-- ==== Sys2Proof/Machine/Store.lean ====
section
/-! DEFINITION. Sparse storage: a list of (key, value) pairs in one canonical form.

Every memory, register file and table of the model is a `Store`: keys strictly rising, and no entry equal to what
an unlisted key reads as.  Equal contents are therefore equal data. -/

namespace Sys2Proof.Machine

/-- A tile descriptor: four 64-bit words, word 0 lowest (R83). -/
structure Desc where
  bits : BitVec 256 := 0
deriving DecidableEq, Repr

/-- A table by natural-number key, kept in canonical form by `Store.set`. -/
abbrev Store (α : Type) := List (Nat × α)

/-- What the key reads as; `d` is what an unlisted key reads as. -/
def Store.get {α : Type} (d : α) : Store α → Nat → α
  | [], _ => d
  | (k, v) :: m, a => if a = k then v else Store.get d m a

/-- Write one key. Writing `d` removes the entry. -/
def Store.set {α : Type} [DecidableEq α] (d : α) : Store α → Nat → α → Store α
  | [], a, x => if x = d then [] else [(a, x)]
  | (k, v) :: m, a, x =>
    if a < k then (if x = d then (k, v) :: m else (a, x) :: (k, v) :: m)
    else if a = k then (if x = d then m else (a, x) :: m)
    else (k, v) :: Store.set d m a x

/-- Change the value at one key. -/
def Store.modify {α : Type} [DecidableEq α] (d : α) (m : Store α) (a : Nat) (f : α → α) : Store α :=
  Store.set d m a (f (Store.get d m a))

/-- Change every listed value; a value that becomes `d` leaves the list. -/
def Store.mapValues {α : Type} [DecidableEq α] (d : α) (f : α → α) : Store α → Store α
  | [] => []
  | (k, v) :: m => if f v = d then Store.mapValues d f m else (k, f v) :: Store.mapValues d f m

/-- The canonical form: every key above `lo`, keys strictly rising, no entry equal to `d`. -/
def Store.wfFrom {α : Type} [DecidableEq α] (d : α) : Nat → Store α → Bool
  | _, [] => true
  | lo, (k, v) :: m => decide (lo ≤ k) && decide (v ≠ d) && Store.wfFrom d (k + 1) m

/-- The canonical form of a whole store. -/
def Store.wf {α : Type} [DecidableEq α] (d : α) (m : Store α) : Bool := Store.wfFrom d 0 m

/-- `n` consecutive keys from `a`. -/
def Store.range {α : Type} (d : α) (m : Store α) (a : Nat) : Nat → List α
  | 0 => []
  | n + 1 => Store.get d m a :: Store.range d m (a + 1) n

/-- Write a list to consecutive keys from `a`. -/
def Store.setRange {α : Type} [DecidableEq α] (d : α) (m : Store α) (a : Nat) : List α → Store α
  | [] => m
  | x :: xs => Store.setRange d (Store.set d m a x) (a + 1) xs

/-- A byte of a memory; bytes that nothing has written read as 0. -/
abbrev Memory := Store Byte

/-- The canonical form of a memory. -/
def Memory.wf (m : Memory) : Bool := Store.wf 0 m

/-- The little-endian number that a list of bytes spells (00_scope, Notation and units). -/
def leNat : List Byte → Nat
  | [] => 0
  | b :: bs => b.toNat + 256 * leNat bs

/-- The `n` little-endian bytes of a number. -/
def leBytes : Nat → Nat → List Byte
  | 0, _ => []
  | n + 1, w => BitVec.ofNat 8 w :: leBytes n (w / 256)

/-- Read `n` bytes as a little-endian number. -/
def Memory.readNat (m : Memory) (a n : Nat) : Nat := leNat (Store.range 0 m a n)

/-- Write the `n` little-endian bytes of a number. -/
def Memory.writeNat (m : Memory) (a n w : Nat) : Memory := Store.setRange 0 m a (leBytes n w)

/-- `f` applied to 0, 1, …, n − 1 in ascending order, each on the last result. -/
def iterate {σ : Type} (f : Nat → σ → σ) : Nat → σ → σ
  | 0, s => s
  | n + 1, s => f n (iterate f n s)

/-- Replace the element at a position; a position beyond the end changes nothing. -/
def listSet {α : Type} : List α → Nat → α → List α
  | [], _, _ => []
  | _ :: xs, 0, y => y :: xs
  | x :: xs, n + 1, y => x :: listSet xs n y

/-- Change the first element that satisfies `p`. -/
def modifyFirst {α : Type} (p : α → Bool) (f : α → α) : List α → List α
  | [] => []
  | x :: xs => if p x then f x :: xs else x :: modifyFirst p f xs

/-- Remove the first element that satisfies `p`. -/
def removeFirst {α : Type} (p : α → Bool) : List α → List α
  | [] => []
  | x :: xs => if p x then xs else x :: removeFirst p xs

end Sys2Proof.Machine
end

-=-=-

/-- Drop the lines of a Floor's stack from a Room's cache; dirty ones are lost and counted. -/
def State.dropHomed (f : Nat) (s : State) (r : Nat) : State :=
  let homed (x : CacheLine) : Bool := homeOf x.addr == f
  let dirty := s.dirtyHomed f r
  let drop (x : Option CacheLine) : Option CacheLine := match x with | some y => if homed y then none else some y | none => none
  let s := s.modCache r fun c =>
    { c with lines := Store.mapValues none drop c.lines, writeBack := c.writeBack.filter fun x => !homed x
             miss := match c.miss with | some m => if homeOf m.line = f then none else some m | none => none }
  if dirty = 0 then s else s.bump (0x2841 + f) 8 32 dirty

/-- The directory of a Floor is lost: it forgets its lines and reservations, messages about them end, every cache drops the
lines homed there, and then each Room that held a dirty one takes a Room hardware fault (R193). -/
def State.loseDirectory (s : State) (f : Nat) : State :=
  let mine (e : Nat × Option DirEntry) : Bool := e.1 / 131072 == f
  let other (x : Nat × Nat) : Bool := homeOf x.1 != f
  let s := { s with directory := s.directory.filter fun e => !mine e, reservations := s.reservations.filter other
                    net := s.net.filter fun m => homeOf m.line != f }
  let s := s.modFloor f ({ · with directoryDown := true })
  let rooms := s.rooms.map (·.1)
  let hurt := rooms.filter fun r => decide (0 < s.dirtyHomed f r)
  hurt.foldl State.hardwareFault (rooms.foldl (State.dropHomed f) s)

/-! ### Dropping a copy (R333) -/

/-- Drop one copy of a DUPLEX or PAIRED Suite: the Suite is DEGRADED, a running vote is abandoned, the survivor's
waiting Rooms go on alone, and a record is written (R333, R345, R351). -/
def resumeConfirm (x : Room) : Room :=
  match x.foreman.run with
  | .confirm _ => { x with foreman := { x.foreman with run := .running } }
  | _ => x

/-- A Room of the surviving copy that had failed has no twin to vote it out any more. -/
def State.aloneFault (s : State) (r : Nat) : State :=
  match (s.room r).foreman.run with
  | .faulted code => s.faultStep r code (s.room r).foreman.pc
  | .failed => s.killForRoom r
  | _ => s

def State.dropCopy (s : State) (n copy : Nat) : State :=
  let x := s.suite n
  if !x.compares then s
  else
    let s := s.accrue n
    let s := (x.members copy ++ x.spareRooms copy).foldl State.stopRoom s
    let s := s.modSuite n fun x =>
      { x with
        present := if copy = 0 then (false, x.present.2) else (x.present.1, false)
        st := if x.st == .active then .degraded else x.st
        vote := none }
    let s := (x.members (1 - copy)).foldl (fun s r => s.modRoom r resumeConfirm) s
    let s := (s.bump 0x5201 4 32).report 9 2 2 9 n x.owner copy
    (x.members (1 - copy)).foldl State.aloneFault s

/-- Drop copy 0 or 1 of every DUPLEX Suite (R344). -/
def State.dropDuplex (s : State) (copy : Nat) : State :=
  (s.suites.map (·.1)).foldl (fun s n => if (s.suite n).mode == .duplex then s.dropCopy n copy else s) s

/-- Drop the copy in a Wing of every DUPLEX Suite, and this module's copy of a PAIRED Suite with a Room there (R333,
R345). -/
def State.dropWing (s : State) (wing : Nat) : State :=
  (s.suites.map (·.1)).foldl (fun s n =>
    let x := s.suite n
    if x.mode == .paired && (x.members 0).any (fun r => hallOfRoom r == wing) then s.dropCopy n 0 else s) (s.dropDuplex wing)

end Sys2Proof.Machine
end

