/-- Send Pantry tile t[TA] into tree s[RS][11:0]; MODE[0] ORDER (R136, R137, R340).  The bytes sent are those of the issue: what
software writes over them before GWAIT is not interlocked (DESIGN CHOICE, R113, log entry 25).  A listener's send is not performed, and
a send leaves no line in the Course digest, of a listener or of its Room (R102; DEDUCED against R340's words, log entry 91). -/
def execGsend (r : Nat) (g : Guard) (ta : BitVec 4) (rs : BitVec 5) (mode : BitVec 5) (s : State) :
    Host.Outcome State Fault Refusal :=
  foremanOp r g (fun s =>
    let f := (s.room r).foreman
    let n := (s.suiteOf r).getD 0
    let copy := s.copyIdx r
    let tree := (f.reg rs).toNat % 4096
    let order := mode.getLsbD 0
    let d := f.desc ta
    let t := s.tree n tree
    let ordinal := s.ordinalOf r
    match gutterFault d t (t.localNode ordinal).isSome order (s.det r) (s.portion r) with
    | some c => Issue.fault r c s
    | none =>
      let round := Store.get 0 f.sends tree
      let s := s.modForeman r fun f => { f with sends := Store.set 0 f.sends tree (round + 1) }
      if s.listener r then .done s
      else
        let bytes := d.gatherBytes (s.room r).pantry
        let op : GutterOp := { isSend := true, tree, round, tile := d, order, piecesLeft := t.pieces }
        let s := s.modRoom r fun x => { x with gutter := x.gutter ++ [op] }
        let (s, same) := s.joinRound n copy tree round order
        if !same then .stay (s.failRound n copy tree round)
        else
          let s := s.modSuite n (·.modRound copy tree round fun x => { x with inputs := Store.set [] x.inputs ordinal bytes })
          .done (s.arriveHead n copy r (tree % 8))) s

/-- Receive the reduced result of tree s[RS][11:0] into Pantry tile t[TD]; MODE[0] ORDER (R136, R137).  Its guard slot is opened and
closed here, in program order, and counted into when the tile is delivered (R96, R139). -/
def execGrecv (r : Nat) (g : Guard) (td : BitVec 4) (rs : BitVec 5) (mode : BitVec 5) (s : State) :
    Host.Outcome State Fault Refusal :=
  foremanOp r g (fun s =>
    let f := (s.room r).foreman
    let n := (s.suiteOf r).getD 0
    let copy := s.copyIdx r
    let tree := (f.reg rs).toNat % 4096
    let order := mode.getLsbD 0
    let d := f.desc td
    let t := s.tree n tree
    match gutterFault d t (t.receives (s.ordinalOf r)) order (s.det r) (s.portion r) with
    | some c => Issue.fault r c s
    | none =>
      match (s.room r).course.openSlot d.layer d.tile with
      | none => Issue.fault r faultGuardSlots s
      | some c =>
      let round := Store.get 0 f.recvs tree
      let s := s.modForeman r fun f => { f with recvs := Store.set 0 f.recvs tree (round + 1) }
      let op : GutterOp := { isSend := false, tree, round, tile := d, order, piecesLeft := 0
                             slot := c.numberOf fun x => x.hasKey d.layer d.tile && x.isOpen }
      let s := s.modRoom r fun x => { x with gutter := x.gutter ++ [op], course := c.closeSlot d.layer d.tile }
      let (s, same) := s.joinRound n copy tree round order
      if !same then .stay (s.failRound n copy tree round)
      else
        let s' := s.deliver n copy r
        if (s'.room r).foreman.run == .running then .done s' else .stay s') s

-=-=-

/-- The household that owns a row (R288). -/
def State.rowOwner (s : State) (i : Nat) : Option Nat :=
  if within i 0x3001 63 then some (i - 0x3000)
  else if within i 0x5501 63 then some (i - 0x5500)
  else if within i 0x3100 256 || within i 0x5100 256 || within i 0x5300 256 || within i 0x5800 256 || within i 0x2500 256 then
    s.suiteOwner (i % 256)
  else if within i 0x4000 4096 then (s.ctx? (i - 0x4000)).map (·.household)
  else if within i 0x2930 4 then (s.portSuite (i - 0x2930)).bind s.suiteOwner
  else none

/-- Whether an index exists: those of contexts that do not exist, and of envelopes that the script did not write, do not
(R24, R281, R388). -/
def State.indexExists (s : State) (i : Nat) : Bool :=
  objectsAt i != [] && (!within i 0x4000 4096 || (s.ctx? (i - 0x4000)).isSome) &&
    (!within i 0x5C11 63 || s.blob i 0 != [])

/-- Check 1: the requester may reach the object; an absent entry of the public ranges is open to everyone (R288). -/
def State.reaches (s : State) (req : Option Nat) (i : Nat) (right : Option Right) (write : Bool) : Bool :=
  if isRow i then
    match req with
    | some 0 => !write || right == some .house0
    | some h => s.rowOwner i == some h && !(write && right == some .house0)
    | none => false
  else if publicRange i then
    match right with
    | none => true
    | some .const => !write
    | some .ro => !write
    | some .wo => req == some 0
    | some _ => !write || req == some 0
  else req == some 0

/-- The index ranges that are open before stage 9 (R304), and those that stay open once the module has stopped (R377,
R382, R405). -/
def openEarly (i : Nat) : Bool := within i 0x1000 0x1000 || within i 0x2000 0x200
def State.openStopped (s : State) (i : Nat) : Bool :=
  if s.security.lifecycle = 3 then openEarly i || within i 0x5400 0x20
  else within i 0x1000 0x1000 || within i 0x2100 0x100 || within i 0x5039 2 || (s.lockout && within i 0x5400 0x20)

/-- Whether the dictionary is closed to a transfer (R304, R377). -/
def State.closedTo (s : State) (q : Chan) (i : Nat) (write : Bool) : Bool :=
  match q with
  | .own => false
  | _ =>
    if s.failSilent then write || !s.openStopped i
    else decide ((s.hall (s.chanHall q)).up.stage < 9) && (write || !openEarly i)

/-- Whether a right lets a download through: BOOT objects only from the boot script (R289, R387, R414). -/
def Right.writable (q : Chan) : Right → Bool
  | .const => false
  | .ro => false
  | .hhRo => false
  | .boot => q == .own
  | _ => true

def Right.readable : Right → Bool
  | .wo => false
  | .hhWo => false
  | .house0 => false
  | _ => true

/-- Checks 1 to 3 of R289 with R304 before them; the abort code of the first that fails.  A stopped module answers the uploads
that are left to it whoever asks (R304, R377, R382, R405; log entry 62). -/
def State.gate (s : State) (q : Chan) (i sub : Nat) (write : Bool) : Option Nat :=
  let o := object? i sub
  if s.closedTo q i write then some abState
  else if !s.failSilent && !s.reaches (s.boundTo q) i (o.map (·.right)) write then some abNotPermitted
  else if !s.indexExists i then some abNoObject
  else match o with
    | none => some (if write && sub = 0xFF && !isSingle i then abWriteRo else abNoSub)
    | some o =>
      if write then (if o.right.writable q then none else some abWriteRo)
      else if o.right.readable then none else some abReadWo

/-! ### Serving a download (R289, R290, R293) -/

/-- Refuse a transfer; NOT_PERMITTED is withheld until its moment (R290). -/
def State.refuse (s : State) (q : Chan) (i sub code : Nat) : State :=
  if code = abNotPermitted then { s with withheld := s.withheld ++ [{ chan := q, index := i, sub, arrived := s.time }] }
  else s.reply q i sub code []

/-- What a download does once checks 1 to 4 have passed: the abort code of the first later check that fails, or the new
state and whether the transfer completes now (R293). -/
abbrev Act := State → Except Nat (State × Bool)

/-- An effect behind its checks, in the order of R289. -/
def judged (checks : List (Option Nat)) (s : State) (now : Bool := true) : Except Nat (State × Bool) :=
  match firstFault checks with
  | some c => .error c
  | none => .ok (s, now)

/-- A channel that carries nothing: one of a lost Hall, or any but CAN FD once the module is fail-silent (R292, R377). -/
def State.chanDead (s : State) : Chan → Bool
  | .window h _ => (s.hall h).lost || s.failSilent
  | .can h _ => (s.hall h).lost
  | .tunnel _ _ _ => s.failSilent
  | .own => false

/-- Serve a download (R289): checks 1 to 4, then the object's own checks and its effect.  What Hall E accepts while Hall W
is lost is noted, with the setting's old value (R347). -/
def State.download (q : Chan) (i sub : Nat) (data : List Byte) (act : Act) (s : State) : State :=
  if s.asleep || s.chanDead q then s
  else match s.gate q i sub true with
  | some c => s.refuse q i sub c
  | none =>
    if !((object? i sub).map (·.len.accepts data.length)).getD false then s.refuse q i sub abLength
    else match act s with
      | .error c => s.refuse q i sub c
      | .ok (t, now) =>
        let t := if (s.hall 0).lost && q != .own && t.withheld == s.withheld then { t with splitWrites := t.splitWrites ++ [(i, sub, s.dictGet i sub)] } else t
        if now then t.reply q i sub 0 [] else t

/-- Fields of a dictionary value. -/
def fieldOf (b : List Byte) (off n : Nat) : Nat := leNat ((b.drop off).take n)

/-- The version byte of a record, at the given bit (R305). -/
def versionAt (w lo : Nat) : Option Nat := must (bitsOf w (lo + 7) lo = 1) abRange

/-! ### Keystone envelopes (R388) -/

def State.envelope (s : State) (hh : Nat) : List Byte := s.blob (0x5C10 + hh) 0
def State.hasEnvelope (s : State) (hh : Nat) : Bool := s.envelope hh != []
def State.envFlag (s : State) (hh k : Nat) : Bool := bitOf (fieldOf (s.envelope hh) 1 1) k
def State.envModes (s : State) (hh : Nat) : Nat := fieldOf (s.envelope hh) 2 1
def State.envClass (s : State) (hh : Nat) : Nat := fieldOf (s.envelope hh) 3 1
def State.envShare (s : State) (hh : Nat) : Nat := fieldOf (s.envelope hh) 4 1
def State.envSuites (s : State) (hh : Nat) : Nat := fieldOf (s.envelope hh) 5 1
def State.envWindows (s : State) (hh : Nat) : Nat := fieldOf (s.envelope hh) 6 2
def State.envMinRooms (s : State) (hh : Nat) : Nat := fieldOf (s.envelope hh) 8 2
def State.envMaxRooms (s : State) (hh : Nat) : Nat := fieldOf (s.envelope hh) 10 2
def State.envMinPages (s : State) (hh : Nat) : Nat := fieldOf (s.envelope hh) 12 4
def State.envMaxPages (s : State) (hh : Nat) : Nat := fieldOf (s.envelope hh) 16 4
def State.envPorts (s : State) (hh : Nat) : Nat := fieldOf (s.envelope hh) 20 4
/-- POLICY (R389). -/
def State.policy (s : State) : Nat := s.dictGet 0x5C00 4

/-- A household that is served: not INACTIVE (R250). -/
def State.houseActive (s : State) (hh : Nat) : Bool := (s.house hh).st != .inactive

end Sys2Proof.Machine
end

-=-=-

[Your assignment]
In the listing above, find the line with "while Hall W" and the line with "some c => s.refuse q i sub c", then print exactly those two lines and every line between them, and nothing more.

[Answer section]
/-- Serve a download (R289): checks 1 to 4, then the object's own checks and its effect.  What Hall E accepts while Hall W
is lost is noted, with the setting's old value (R347). -/
def State.download (q : Chan) (i sub : Nat) (data : List Byte) (act : Act) (s : State) : State :=
  if s.asleep || s.chanDead q then s
  else match s.gate q i sub true with
  | some c => s.refuse q i sub c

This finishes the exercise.